theorem Dev.refreshSeen_cyc (d : Dev) (key level : Nat) : (Dev.refreshSeen d key level).cyc = d.cyc := by
  (simp only [Dev.refreshSeen]; (repeat' split) <;> first | with_reducible rfl | simp only [Dev.putLabel_cyc])

theorem Dev.ageOne_cyc (d : Dev) (p : Nat) : (Dev.ageOne d p).cyc = d.cyc := by
  simp only [Dev.ageOne, Dev.setLab_cyc, Dev.putLabel_cyc, Dev.clearLabel_cyc, toLive_ite, cyc_ite, ite_self]

theorem Dev.sweepStep_cyc (d : Dev) : (Dev.sweepStep d).cyc = d.cyc := by
  (simp only [Dev.sweepStep]; (repeat' split) <;> first | with_reducible rfl | simp only [Dev.setLab_cyc, Dev.ageOne_cyc, each_cyc, implies_true])

theorem Dev.labelTick_cyc (d : Dev) : (Dev.labelTick d).cyc = d.cyc := by
  simp only [Dev.labelTick, Dev.setLab_cyc, Dev.labelStep_cyc, Dev.sweepStep_cyc]

theorem agingPassStart_cyc (d : Dev) : (agingPassStart d).cyc = d.cyc := by
  simp only [agingPassStart, Dev.setLab_cyc, toLive_ite, cyc_ite, ite_self]

theorem ageTimeWrite_cyc (v : Nat) (d : Dev) : (ageTimeWrite v d).2.cyc = d.cyc := by
  simp only [ageTimeWrite, toLive_ite, cyc_ite, snd_ite, ite_self]

theorem Dev.hitAll_cyc (d : Dev) : (Dev.hitAll d).cyc = d.cyc := by
  simp only [Dev.hitAll, Dev.putLabel_cyc, each_cyc, implies_true]

theorem Dev.dropPorts_cyc (d : Dev) (n : Nat) : (Dev.dropPorts d n).cyc = d.cyc := by
  simp only [Dev.dropPorts, Dev.clearLabel_cyc, each_cyc, implies_true]

/-! ## Circuit -/

theorem Dev.nextGen_cyc (d : Dev) : (Dev.nextGen d).cyc = d.cyc := by
  simp only [Dev.nextGen, Dev.setCirc_cyc]

theorem Dev.putEntry_cyc (d : Dev) (k : Nat) (c : Circ) : (Dev.putEntry d k c).cyc = d.cyc := by
  simp only [Dev.putEntry, Dev.putNextIf_cyc]

theorem Dev.setVerState_cyc (d : Dev) (k : Nat) (x : VerState) : (Dev.setVerState d k x).cyc = d.cyc := by
  simp only [Dev.setVerState, Dev.setVer_cyc]

theorem Dev.verifyDone_cyc (d : Dev) : (Dev.verifyDone d).cyc = d.cyc := by
  simp only [Dev.verifyDone, Dev.raise_cyc, Dev.setVer_cyc, each_cyc, implies_true]

theorem Dev.verifySeen_cyc (d : Dev) (k : Nat) (c : Circ) (key : BitVec 24) (start stop : Nat) :
    (Dev.verifySeen d k c key start stop).cyc = d.cyc := by
  simp only [Dev.verifySeen, Dev.raiseIf_cyc, Dev.setVer_cyc, Dev.setVerState_cyc, Dev.verifyDone_cyc, toLive_ite, cyc_ite, ite_self]

theorem Dev.verifyDecode_cyc (d : Dev) (p : Nat) (key : BitVec 24) (start stop : Nat) :
    (Dev.verifyDecode d p key start stop).cyc = d.cyc := by
  simp only [Dev.verifyDecode, Dev.verifySeen_cyc, each_cyc, implies_true]

theorem Dev.setBucket_cyc (d : Dev) (x : Nat) (b : Int) : (Dev.setBucket d x b).cyc = d.cyc := by
  simp only [Dev.setBucket]

theorem Dev.noteDelayReq_cyc (d : Dev) (l : Nat) (f : Frame) : (Dev.noteDelayReq d l f).cyc = d.cyc := by
  (simp only [Dev.noteDelayReq]; (repeat' split) <;> first | with_reducible rfl | simp only [implies_true])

================================

Task instructions: After locating the line with "theorem ageTimeWrite_cyc (v" above, return that line and every later line through the one with "theorem Dev.nextGen_cyc (d", word for word and with nothing else.

Written answer:
theorem ageTimeWrite_cyc (v : Nat) (d : Dev) : (ageTimeWrite v d).2.cyc = d.cyc := by
  simp only [ageTimeWrite, toLive_ite, cyc_ite, snd_ite, ite_self]

theorem Dev.hitAll_cyc (d : Dev) : (Dev.hitAll d).cyc = d.cyc := by
  simp only [Dev.hitAll, Dev.putLabel_cyc, each_cyc, implies_true]

theorem Dev.dropPorts_cyc (d : Dev) (n : Nat) : (Dev.dropPorts d n).cyc = d.cyc := by
  simp only [Dev.dropPorts, Dev.clearLabel_cyc, each_cyc, implies_true]

/-! ## Circuit -/

theorem Dev.nextGen_cyc (d : Dev) : (Dev.nextGen d).cyc = d.cyc := by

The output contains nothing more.